Dataset records
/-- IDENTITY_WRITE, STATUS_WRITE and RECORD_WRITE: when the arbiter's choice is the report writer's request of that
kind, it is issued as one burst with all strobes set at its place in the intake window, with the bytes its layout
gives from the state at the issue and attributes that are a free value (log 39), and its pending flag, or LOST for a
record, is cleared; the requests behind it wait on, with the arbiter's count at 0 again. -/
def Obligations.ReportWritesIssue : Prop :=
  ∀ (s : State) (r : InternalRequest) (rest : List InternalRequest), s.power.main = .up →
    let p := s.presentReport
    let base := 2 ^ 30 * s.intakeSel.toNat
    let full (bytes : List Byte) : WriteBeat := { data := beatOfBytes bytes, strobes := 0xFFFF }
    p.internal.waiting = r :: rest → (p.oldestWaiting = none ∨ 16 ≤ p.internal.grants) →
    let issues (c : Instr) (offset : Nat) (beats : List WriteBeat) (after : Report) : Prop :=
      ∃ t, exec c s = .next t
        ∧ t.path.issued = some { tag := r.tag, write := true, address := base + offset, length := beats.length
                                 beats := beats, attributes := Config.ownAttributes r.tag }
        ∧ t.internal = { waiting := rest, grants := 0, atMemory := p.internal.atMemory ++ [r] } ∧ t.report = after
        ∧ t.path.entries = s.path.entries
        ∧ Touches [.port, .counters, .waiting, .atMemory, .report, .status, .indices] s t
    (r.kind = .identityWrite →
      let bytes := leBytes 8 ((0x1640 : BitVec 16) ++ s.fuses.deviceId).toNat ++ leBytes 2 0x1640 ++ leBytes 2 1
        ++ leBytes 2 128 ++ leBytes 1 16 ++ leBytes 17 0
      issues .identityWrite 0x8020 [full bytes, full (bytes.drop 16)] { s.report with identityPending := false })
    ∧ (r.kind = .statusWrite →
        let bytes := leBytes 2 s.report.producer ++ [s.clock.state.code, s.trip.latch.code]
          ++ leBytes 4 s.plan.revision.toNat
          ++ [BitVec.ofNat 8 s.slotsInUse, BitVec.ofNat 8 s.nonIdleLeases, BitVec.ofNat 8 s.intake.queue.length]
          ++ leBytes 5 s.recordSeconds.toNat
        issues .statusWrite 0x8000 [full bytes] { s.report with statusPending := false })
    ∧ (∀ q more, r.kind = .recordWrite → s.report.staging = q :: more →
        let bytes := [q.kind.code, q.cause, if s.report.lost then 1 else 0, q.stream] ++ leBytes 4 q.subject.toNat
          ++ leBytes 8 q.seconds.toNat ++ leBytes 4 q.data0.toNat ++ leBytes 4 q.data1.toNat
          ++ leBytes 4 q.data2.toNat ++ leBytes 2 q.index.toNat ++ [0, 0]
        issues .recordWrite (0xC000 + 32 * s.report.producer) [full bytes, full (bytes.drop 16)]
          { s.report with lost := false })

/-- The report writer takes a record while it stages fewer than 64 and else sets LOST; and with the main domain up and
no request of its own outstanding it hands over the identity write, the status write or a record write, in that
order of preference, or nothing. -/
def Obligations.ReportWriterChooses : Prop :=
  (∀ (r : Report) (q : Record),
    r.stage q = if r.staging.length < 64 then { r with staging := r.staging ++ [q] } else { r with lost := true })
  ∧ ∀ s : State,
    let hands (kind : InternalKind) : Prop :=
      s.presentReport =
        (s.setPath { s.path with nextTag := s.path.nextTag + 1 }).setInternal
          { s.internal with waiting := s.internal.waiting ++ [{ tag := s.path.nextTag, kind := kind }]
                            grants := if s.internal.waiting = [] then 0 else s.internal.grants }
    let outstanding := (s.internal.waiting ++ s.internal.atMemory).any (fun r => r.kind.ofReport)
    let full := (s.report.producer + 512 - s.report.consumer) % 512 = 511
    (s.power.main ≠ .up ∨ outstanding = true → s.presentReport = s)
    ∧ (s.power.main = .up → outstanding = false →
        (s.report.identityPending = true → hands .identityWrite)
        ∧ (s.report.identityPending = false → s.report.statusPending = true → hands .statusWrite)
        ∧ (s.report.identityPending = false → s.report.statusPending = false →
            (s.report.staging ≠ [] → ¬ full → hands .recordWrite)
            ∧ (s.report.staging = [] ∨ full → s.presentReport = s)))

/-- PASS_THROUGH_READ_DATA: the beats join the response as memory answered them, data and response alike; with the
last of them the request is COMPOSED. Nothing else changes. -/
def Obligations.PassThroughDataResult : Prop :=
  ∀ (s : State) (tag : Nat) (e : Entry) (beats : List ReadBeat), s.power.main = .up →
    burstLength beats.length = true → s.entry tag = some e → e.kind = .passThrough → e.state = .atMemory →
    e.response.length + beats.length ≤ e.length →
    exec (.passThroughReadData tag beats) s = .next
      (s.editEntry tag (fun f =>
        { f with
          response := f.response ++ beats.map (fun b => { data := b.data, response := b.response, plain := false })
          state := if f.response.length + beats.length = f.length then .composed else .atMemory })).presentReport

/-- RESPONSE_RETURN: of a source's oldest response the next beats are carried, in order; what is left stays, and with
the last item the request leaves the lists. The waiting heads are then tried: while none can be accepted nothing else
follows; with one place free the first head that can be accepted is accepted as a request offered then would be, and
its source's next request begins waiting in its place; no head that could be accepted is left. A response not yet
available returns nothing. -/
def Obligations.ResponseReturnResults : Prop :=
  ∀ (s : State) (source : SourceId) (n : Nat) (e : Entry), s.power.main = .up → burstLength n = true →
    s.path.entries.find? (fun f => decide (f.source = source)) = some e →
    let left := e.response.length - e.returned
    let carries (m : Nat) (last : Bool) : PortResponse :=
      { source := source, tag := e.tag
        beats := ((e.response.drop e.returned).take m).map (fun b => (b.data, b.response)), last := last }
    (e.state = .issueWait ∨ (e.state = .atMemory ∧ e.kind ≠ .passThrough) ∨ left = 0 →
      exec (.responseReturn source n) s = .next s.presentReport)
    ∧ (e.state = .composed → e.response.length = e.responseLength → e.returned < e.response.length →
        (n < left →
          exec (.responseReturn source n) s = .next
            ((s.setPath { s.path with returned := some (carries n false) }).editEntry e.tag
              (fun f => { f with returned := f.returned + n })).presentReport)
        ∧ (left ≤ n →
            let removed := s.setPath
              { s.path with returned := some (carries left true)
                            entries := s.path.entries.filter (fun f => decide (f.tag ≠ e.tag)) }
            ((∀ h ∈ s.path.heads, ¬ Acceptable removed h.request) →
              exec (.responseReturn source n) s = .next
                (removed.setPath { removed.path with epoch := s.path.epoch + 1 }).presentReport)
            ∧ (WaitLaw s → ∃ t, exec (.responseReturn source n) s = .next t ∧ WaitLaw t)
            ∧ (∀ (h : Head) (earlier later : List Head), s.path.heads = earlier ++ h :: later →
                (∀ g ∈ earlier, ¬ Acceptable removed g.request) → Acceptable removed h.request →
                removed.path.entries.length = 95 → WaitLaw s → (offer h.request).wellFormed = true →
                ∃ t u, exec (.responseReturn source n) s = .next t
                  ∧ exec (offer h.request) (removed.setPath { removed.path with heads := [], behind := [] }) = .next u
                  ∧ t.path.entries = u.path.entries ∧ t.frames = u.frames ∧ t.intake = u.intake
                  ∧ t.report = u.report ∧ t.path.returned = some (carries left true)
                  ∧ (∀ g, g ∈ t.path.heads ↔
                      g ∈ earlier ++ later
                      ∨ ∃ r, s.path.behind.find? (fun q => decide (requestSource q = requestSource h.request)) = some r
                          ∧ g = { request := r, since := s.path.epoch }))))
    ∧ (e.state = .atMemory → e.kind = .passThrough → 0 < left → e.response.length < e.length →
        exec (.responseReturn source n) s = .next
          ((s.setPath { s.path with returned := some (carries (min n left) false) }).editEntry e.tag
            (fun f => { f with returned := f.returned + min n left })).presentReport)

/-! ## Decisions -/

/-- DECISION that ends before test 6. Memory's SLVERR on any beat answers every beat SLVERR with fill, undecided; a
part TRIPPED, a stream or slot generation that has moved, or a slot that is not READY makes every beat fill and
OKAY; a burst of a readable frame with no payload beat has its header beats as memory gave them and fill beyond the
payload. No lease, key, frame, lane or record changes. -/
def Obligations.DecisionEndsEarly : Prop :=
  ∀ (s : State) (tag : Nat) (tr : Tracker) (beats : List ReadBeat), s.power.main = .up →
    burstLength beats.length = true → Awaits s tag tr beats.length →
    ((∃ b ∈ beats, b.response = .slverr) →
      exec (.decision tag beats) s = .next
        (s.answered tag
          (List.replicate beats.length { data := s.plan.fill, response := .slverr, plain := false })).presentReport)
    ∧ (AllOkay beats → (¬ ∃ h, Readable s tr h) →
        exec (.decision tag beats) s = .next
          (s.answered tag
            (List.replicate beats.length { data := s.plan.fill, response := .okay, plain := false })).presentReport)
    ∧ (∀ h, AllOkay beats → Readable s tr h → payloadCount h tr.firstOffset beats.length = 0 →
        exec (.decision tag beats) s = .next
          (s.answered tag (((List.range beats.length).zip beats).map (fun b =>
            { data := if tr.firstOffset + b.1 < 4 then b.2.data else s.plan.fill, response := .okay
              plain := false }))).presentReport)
---
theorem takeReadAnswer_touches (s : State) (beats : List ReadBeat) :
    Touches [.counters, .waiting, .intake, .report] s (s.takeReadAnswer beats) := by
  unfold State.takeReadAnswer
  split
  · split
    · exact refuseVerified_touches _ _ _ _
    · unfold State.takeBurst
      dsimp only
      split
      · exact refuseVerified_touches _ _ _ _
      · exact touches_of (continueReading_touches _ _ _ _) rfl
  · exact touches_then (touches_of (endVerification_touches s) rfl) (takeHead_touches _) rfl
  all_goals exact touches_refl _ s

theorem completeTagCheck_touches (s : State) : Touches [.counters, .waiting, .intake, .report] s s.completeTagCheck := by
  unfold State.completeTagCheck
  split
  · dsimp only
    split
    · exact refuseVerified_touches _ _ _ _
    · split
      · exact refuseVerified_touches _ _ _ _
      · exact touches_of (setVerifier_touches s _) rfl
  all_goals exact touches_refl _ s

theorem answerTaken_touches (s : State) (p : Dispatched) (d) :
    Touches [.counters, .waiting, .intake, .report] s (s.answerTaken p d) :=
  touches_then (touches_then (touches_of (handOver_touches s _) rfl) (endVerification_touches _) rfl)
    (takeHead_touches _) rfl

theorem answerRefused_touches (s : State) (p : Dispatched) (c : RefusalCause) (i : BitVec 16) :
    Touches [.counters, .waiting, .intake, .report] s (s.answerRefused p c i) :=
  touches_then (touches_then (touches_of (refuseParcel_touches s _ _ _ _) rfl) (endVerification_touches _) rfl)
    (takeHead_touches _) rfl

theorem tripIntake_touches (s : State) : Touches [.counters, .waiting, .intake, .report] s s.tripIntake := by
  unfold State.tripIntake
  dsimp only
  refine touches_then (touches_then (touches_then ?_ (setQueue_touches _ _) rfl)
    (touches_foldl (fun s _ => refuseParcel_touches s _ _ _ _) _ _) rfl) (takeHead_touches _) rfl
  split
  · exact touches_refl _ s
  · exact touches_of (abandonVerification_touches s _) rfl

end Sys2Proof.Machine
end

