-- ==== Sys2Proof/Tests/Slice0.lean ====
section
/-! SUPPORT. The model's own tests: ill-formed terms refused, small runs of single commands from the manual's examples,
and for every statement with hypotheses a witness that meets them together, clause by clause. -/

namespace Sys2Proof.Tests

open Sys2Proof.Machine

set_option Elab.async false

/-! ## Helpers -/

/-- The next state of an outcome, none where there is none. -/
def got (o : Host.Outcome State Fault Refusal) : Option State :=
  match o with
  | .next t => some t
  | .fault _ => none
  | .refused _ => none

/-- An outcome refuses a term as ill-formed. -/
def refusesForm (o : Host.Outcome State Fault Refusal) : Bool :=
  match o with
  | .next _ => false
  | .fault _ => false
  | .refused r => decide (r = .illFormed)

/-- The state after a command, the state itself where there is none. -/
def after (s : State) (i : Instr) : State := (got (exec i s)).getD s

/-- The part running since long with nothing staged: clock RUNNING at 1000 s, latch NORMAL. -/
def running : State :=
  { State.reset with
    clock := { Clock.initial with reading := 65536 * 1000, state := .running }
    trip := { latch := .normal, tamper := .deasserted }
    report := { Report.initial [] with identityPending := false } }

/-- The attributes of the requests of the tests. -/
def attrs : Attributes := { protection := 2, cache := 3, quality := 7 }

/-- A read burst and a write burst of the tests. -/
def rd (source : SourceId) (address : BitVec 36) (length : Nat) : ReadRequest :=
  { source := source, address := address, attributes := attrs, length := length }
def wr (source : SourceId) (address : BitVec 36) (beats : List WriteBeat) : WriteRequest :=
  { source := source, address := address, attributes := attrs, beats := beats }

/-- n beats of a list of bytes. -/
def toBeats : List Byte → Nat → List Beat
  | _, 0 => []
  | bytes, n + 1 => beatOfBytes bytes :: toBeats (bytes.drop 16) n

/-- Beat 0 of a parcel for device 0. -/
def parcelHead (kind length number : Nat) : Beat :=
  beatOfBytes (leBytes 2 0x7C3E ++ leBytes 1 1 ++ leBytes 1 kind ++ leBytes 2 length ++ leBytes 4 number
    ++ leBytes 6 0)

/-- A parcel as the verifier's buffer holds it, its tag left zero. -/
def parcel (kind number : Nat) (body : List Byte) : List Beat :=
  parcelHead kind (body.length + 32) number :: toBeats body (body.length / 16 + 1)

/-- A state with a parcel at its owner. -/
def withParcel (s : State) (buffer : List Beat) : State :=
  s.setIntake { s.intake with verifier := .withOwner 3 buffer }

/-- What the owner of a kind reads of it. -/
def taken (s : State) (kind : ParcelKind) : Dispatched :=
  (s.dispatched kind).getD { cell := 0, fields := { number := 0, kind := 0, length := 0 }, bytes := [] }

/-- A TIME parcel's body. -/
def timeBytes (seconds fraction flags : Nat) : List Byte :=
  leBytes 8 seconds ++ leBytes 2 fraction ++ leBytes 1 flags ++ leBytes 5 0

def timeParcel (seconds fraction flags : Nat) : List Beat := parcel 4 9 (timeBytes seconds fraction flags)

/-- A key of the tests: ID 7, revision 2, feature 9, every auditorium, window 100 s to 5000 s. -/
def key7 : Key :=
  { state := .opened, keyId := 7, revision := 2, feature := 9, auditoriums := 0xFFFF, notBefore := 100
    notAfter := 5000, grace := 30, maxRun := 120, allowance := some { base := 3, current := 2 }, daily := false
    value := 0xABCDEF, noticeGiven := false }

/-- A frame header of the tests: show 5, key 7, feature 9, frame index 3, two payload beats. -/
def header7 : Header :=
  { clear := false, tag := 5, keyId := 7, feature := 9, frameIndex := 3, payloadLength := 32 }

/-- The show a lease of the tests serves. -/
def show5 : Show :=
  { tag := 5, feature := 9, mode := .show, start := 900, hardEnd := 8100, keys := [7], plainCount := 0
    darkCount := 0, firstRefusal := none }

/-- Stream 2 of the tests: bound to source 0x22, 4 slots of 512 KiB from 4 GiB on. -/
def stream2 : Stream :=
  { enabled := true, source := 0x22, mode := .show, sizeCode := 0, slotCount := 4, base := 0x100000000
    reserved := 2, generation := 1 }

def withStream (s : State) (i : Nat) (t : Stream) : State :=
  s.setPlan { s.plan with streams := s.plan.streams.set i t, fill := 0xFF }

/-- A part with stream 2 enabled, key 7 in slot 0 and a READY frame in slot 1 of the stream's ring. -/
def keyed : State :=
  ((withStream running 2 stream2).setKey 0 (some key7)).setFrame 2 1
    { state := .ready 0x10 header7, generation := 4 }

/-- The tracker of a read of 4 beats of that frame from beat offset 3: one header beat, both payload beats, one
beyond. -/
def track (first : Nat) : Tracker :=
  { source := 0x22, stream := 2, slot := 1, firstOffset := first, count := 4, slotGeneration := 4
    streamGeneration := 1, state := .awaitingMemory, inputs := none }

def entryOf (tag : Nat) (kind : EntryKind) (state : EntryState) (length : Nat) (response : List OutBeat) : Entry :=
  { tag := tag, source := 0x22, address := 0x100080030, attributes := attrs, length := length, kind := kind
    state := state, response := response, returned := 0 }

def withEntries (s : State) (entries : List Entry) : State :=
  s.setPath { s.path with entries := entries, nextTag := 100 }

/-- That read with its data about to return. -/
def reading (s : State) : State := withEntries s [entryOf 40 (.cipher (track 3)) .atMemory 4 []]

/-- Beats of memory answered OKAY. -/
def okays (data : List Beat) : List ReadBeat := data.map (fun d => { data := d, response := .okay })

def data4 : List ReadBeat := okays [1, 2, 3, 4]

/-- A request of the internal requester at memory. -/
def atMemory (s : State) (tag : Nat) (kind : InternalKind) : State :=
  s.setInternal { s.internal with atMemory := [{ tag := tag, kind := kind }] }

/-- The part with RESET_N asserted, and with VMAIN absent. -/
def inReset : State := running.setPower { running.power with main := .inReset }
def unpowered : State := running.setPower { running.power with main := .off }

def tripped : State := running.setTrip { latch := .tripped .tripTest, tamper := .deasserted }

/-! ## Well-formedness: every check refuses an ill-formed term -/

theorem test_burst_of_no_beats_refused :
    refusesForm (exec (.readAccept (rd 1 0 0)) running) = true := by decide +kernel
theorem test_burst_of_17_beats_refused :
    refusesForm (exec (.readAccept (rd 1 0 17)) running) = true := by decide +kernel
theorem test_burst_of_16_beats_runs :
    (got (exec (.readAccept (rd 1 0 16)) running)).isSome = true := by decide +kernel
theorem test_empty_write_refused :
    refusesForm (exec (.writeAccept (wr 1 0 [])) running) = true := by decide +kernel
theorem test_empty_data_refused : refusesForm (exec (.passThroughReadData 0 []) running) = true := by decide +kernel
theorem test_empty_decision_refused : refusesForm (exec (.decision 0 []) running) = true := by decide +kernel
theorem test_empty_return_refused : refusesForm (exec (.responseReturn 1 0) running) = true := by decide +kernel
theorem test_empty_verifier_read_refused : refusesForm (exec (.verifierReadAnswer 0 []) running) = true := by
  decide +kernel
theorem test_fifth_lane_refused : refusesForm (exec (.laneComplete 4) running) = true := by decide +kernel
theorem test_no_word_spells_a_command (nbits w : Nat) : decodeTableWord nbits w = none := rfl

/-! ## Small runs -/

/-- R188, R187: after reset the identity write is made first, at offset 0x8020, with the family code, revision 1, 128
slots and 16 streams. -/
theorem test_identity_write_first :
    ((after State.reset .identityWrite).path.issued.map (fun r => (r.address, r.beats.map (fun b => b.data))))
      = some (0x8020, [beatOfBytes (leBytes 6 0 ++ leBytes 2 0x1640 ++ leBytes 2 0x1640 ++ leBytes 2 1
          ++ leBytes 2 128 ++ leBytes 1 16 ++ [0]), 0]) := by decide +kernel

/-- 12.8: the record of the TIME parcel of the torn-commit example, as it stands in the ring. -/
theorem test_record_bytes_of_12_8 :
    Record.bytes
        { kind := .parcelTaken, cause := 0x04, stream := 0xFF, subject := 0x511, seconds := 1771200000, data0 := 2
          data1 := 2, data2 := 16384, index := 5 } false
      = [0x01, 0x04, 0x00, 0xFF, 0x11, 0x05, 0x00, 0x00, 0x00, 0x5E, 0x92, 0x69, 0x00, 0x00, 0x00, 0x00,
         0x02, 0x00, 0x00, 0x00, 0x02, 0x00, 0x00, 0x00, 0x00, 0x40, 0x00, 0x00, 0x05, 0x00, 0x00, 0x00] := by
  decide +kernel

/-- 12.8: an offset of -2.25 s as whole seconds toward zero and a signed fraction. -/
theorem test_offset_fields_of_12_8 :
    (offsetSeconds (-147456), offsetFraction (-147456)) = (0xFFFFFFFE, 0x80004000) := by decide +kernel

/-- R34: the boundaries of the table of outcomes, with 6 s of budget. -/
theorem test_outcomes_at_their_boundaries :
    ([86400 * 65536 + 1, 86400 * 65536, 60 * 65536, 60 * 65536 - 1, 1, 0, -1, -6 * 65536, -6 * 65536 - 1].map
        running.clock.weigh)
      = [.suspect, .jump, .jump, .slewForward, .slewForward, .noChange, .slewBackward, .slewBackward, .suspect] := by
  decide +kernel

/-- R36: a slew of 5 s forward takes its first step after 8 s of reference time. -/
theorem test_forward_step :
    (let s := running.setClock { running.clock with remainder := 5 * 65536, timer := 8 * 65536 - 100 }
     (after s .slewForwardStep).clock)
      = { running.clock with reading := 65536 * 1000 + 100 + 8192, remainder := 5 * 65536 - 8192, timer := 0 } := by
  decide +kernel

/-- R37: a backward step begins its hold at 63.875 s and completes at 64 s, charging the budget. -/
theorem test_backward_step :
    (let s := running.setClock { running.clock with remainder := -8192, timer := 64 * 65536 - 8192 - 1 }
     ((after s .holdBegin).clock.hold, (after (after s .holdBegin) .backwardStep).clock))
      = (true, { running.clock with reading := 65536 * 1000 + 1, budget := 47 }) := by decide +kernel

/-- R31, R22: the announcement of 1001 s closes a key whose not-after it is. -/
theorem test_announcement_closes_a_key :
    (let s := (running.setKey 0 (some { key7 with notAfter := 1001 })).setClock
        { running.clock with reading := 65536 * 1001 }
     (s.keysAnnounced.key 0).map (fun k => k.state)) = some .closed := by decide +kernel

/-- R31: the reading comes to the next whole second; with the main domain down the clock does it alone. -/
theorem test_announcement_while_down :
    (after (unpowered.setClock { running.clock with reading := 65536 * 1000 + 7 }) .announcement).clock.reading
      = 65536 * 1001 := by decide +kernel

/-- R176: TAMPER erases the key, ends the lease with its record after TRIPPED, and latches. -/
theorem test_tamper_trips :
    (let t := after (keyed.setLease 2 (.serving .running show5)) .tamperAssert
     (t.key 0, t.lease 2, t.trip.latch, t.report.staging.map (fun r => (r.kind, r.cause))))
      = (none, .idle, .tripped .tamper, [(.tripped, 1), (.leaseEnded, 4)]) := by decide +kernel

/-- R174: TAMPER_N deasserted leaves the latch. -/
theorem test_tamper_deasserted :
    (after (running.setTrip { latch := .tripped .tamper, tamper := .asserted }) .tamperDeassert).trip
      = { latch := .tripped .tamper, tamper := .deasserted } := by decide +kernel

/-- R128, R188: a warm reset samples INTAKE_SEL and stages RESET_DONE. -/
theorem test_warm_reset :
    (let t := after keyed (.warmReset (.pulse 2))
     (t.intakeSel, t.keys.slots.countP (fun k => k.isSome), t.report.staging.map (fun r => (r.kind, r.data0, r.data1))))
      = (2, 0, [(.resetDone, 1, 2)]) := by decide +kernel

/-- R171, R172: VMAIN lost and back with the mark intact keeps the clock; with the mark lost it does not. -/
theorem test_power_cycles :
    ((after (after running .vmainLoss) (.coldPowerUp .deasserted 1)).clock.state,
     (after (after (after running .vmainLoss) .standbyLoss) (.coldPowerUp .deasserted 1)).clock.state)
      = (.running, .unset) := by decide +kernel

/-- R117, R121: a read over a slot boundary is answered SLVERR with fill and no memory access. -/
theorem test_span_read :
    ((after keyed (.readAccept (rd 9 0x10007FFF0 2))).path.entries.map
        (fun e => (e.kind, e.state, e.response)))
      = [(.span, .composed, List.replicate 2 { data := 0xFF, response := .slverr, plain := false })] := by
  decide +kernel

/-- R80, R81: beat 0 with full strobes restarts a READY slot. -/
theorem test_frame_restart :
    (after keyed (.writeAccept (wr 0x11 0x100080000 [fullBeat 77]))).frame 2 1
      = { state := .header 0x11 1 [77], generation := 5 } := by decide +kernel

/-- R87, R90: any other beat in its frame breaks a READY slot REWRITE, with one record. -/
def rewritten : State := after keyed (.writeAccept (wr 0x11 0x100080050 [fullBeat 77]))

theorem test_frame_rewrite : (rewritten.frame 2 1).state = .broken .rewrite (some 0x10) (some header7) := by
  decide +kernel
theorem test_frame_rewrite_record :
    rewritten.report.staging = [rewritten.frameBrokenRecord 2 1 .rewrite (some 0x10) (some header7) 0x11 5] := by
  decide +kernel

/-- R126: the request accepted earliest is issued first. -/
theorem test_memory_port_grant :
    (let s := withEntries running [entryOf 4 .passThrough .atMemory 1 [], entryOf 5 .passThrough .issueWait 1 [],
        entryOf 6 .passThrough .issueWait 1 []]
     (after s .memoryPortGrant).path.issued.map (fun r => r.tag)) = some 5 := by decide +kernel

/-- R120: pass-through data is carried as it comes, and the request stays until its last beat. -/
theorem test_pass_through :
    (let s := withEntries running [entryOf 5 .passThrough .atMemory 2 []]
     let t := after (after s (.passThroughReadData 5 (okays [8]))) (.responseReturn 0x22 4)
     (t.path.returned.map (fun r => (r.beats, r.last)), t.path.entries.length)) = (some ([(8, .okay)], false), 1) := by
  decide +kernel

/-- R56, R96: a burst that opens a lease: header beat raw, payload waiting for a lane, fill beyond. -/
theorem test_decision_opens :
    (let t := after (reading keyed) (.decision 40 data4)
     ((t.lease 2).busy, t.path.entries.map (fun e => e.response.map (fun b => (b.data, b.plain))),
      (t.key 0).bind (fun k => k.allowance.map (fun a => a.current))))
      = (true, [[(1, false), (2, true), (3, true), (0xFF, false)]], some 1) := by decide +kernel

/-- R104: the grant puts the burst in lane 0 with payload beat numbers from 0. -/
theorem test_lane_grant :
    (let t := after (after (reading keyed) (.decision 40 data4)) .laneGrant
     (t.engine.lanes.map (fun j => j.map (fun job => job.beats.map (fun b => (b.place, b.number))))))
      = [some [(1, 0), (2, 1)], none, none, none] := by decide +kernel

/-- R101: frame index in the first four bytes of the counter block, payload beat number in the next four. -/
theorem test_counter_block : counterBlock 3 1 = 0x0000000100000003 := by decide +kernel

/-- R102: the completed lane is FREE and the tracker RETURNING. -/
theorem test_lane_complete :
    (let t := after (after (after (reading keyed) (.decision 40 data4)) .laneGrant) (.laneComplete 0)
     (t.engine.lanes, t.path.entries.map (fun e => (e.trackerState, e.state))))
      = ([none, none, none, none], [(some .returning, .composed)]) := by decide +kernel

Required work
From the records above, retype only the lines starting at the line that contains "request of that" and ending at the line that contains "record, is cleared;", both included.

Reply to the task
/-- IDENTITY_WRITE, STATUS_WRITE and RECORD_WRITE: when the arbiter's choice is the report writer's request of that
kind, it is issued as one burst with all strobes set at its place in the intake window, with the bytes its layout
gives from the state at the issue and attributes that are a free value (log 39), and its pending flag, or LOST for a
record, is cleared; the requests behind it wait on, with the arbiter's count at 0 again. -/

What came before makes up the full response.